When you think of American women’s history, what images come to mind? Whose stories do you remember learning about in school? Many Americans might have a similar shortlist, including well-known icons like Susan B. Anthony, Rosa Parks, Eleanor Roosevelt, and Harriet Tubman. While women’s representation in textbooks and educational standards has grown somewhat in recent years, teachers often seek out external resources to help them integrate women’s stories, particularly those from historically underrepresented communities, into curricula that are still largely centered around white men.
A new collaborative project between SAAM and the National Portrait Gallery (NPG) seeks to expand the images, voices, and diverse stories of women in classrooms around the country. Thanks to funding from the Smithsonian American Women’s History Initiative (“Because of Her Story”), educators from both museums worked together to write and produce a set of six classroom teaching posters featuring three artworks each from SAAM and NPG’s collections.
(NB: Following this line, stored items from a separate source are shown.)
-- ==== Sys2Proof/Tests/Slice0.lean ====
section
/-! SUPPORT. The model's own tests. Expected values are the spec's: the encodings of R62 to R70, the vectors of
`95_test_vectors.md` (cited by section) and the rules' own examples. After them, for every statement with hypotheses,
a witness that they can be met. -/

namespace Sys2Proof.Tests

open Sys2Proof Sys2Proof.Machine Sys2Proof.Safety Sys2Proof.Laws

/-! ### WellFormed refuses each ill-formed operand: an im7 above 63 or below -64 -/

theorem test_wf_jalr : (Instr.jalr 1 5 64).wellFormed = false := by decide
theorem test_wf_beq : (Instr.beq 4 0 0xFFBF).wellFormed = false := by decide
theorem test_wf_lw : (Instr.lw 4 0 0x8000).wellFormed = false := by decide
theorem test_wf_sw : (Instr.sw 4 0 64).wellFormed = false := by decide
theorem test_wf_addi : (Instr.addi 4 0 0xFFBF).wellFormed = false := by decide
theorem test_wf_bounds : (Instr.addi 4 0 63).wellFormed = true ∧ (Instr.addi 4 0 0xFFC0).wellFormed = true := by decide

/-! ### Decoding: words written out bit by bit from R62 to R64 and R68, R69 -/

theorem test_decode_lui : decode 0b0000000001_100_000#16 = .ok (.lui 4 1) := by decide
theorem test_decode_auipc : decode 0b1111111111_100_001#16 = .ok (.auipc 4 1023) := by decide
theorem test_decode_jalr : decode 0b0000000_101_001_010#16 = .ok (.jalr 1 5 0) := by decide
theorem test_decode_beq : decode 0b1000000_000_000_011#16 = .ok (.beq 0 0 0xFFC0) := by decide
theorem test_decode_lw : decode 0b1111111_010_101_100#16 = .ok (.lw 5 2 0xFFFF) := by decide
theorem test_decode_sw : decode 0b0000001_000_100_101#16 = .ok (.sw 4 0 1) := by decide
theorem test_decode_addi : decode 0b0111111_100_101_110#16 = .ok (.addi 5 4 63) := by decide
theorem test_decode_add : decode 0b101_0_000_100_110_111#16 = .ok (.add 6 4 5) := by decide
theorem test_decode_add_bit12 : decode 0b101_1_000_100_110_111#16 = .ok (.add 6 4 5) := by decide
theorem test_decode_sub : decode 0b101_0_001_100_110_111#16 = .ok (.sub 6 4 5) := by decide
theorem test_decode_sll : decode 0b101_0_010_100_110_111#16 = .ok (.sll 6 4 5) := by decide
theorem test_decode_srl : decode 0b101_0_011_100_110_111#16 = .ok (.srl 6 4 5) := by decide
theorem test_decode_nand : decode 0b101_0_100_100_110_111#16 = .ok (.nand 6 4 5) := by decide
theorem test_decode_and : decode 0b101_0_101_100_110_111#16 = .ok (.and 6 4 5) := by decide
theorem test_decode_or : decode 0b101_0_110_100_110_111#16 = .ok (.or 6 4 5) := by decide
theorem test_decode_lt : decode 0b101_0_111_100_110_111#16 = .ok (.lt 6 4 5) := by decide

/-- `95_test_vectors.md` 2.1. -/
theorem test_decode_fields :
    decodeFields 0x7E00 = ⟨0, 0, 0, 7, 3, 504, 0x003F⟩ ∧ decodeFields 0x8000 = ⟨0, 0, 0, 0, 4, 512, 0xFFC0⟩ ∧
    decodeFields 0xB137 = ⟨7, 6, 4, 0, 5, 708, 0xFFD8⟩ := by decide

/-- The words of `95_test_vectors.md` P1 and 2.3, 2.4. -/
theorem test_encode :
    encode (.addi 4 4 0xFFFF) = 0xFF26 ∧ encode (.beq 4 5 5) = 0x0B63 ∧ encode (.sw 0 5 0) = 0x0145 ∧
    encode (.lt 6 5 4) = 0x8F77 ∧ encode (.lui 4 1023) = 0xFFE0 := by decide

theorem test_table_word : decodeTableWord 16 0x0A26 = some (.addi 4 0 5) := by decide

/-! ### One step on a small state -/

/-- The reset state with `w` at `a`, pc at `a`, and the given registers and cells. -/
def small (a : Addr) (w : Word) (regs : List (Reg × Word)) (cells : List (Addr × Word)) : State :=
  let s := cells.foldl (fun s c => s.store c.1 c.2) ({ State.reset with pc := a }.store a w)
  regs.foldl (fun s r => s.setReg r.1 r.2) s

/-- The step answers a next state of which `p` holds. -/
def after (s : State) (p : State → Bool) : Bool :=
  match step s with
  | .next t => p t
  | .fault _ => false
  | .refused _ => false

/-- 2.2. -/
theorem test_lui : after (small 0x10 0x8020 [] []) (fun t => t.reg 4 == 0x8000 && t.pc == 0x11) = true := by decide
/-- 2.2. -/
theorem test_lui_zero : after (small 0x10 0x0140 [] []) (fun t => t.reg 0 == 0) = true := by decide
/-- 2.2: the sum wraps modulo 2^16. -/
theorem test_auipc_wraps : after (small 0x7FFE 0xFFE1 [] []) (fun t => t.reg 4 == 0x7FBF && t.pc == 0x7FFF) = true := by
  decide
/-- 2.2: the pc has wrapped to 0, so the machine is halted. -/
theorem test_auipc_top : after (small 0x7FFF 0x00E1 [] []) (fun t => t.reg 4 == 0x00C0 && t.status == .halted) = true := by
  decide
/-- 2.3: the target comes from the link just written. -/
theorem test_jalr_same : after (small 0x30 0x0722 [(4, 0x1234)] []) (fun t => t.reg 4 == 0x32 && t.pc == 0x35) = true := by
  decide
/-- 2.3: bit 15 of the target is dropped, and the link is A+2 in 16 bits. -/
theorem test_jalr_link : after (small 0x7FFE 0x014A [(5, 0x8010)] []) (fun t => t.reg 1 == 0x8000 && t.pc == 0x10) = true := by
  decide
/-- 2.3: the target wraps modulo 2^15. -/
theorem test_beq_taken : after (small 0x10 0x8003 [] []) (fun t => t.pc == 0x7FD1) = true := by decide
/-- 2.3. -/
theorem test_beq_not_taken : after (small 0x30 0x0B63 [(4, 0x8000)] []) (fun t => t.pc == 0x31) = true := by decide
/-- 2.4. -/
theorem test_lw : after (small 0x10 0xFEAC [(2, 0x80)] [(0x7F, 7)]) (fun t => t.reg 5 == 7) = true := by decide
/-- 2.4: the effective address wraps to 0x0001. -/
theorem test_lw_wraps : after (small 0x10 0x0564 [(5, 0xFFFF)] [(1, 9)]) (fun t => t.reg 4 == 9) = true := by decide
/-- 2.4. -/
theorem test_sw : after (small 0x10 0x016D [(5, 0x40)] []) (fun t => t.mem.read 0x40 == 0x40) = true := by decide
/-- 2.4: only the low byte is emitted, and the cell is cleared. -/
theorem test_sw_port :
    after (small 0x10 0x0225 [(4, 0x4100)] []) (fun t => t.out == [0x00] && t.mem.read 1 == 0) = true := by decide
/-- 2.4: the model fault, and the state kept but for the record. -/
theorem test_lw_out_of_range :
    (small 0x10 0x0364 [(5, 0x7FFF)] []).singleStep =
      { small 0x10 0x0364 [(5, 0x7FFF)] [] with fault := some (.dataAddressOutOfRange 0x8000 0x10 0x0364) } := by decide
/-- 2.4: the other value of `DATA_OOR`. -/
theorem test_wrap : dataCell .wrap 0xFFFF = some 0x7FFF ∧ dataCell .fault 0xFFFF = none := by decide
/-- 2.5. -/
theorem test_addi : after (small 0x10 0x8126 [(4, 0x100)] []) (fun t => t.reg 4 == 0xC0) = true := by decide
/-- 2.6. -/
theorem test_add : after (small 0x10 0xA137 [(4, 0x1234), (5, 0x4321)] []) (fun t => t.reg 6 == 0x5555) = true := by decide
/-- 2.6. -/
theorem test_sub : after (small 0x10 0xA337 [(4, 3), (5, 4)] []) (fun t => t.reg 6 == 0xFFFF) = true := by decide
/-- 2.6. -/
theorem test_sll : after (small 0x10 0xA537 [(4, 1), (5, 15)] []) (fun t => t.reg 6 == 0x8000) = true := by decide
/-- 2.6: decision D11. -/
theorem test_sll_16 : after (small 0x10 0xA537 [(4, 1), (5, 16)] []) (fun t => t.reg 6 == 0) = true := by decide
/-- 2.6. -/
theorem test_srl : after (small 0x10 0xA737 [(4, 0x8000), (5, 4)] []) (fun t => t.reg 6 == 0x800) = true := by decide
/-- 2.6: decision D11. -/
theorem test_srl_256 : after (small 0x10 0xA737 [(4, 0xFFFF), (5, 0x100)] []) (fun t => t.reg 6 == 0) = true := by decide
/-- 2.6. -/
theorem test_nand : after (small 0x10 0xA937 [(4, 0xFF), (5, 0xF0F)] []) (fun t => t.reg 6 == 0xFFF0) = true := by decide
/-- 2.6. -/
theorem test_and : after (small 0x10 0xAB37 [(4, 0xFF), (5, 0xF0F)] []) (fun t => t.reg 6 == 0x000F) = true := by decide
/-- 2.6. -/
theorem test_or : after (small 0x10 0xAD37 [(4, 0xFF), (5, 0xF0F)] []) (fun t => t.reg 6 == 0x0FFF) = true := by decide
/-- 2.6: the comparison is unsigned. -/
theorem test_lt : after (small 0x10 0xAF37 [(4, 1), (5, 0xFFFF)] []) (fun t => t.reg 6 == 1) = true := by decide
/-- 2.6. -/
theorem test_lt_not : after (small 0x10 0xAF37 [(4, 0xFFFF), (5, 1)] []) (fun t => t.reg 6 == 0) = true := by decide
/-- 2.7: a non-zero port cell is emitted after the first step. -/
theorem test_port_at_reset :
    after (small 0x10 0x0006 [] [(1, 0x48)]) (fun t => t.out == [0x48] && t.mem.read 1 == 0 && t.ir == 6) = true := by
  decide
/-- 2.8. -/
theorem test_load : (State.reset.load [0xBEEF]).1 = true ∧ (State.reset.load [0xBEEF]).2.mem.read 0x10 = 0xBEEF := by
  decide
/-- The host's placing of a word: the first step after reset runs it. -/
theorem test_with_fetch_word : after (State.reset.withFetchWord 16 0x0A26) (fun t => t.reg 4 == 5) = true := by decide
With input from classroom teachers, the six artworks were thoughtfully selected to surface lesser-known women’s stories and offer interdisciplinary entry points for engaging students and connecting with curriculum. Each poster includes well-researched context about the artwork, artist, and/or sitter on the back, as well as close-looking questions and suggested connections to help teachers think of meaningful ways to use the images with their students.
The collaborative nature of the project allowed us to use both museums’ unique strengths to our advantage, selecting a diverse range of artworks that approach women’s history from different angles. The featured artworks from SAAM’s collection showcase the perspectives of three female artists, whereas the three NPG artworks focus on the lives of the portrait subjects.
Jaune Quick-To-See Smith’s State Names (2000) utilizes the visual language of abstraction and collage to make visible the indigenous presence in North America, and raise compelling questions about history, identity, and the power of place. Smith, an enrolled member of the Confederated Salish and Kootenai Tribes, is a leading advocate for Native American representation in the arts.
Alma Thomas taught art to students at Shaw Junior High School in Washington, DC for more than 35 years, becoming an art world sensation only after her retirement from teaching. Thomas broke barriers many times over. She was the first African American woman to have a solo exhibition at the Whitney Museum of American Art in New York, and the first to have a painting acquired by the White House’s permanent collection. Her 1970 painting The Eclipse showcases her bold and unique vision, and her fascination with outer space in the years following the first moon landing.
Mickalene Thomas’s dazzling Portrait of Mnonja (2010) is a celebration of the power, style, and beauty of black women. An artist with a deep knowledge of art history, Thomas has spoken about the importance of creating work that enables young women to see themselves positively represented in environments like museums, where black women – both as subjects of art and creators of art – have historically been marginalized, stereotyped, or altogether absent.
NPG’s collection invites exploration of biography through the elements of portrayal. Kadir Nelson’s 2017 portrait of Henrietta Lacks, whose story – her “immortal” cells were taken from her body without her knowledge or consent and used for numerous scientific breakthroughs after her death from cervical cancer – has only recently become widely known, and opens the door for discussion of ethics and institutional racism in medicine. George Ballis’s striking black and white photograph of labor and civil rights leader Dolores Huerta (1966) offers a compelling entry point to discussing women’s leading roles in activism, both past and present. David Attie’s distinctive multi-image portrait of Lorraine Hansberry (c. 1960) invites us to consider the layered identities of the A Raisin in the Sun playwright, and their relationship to her writing.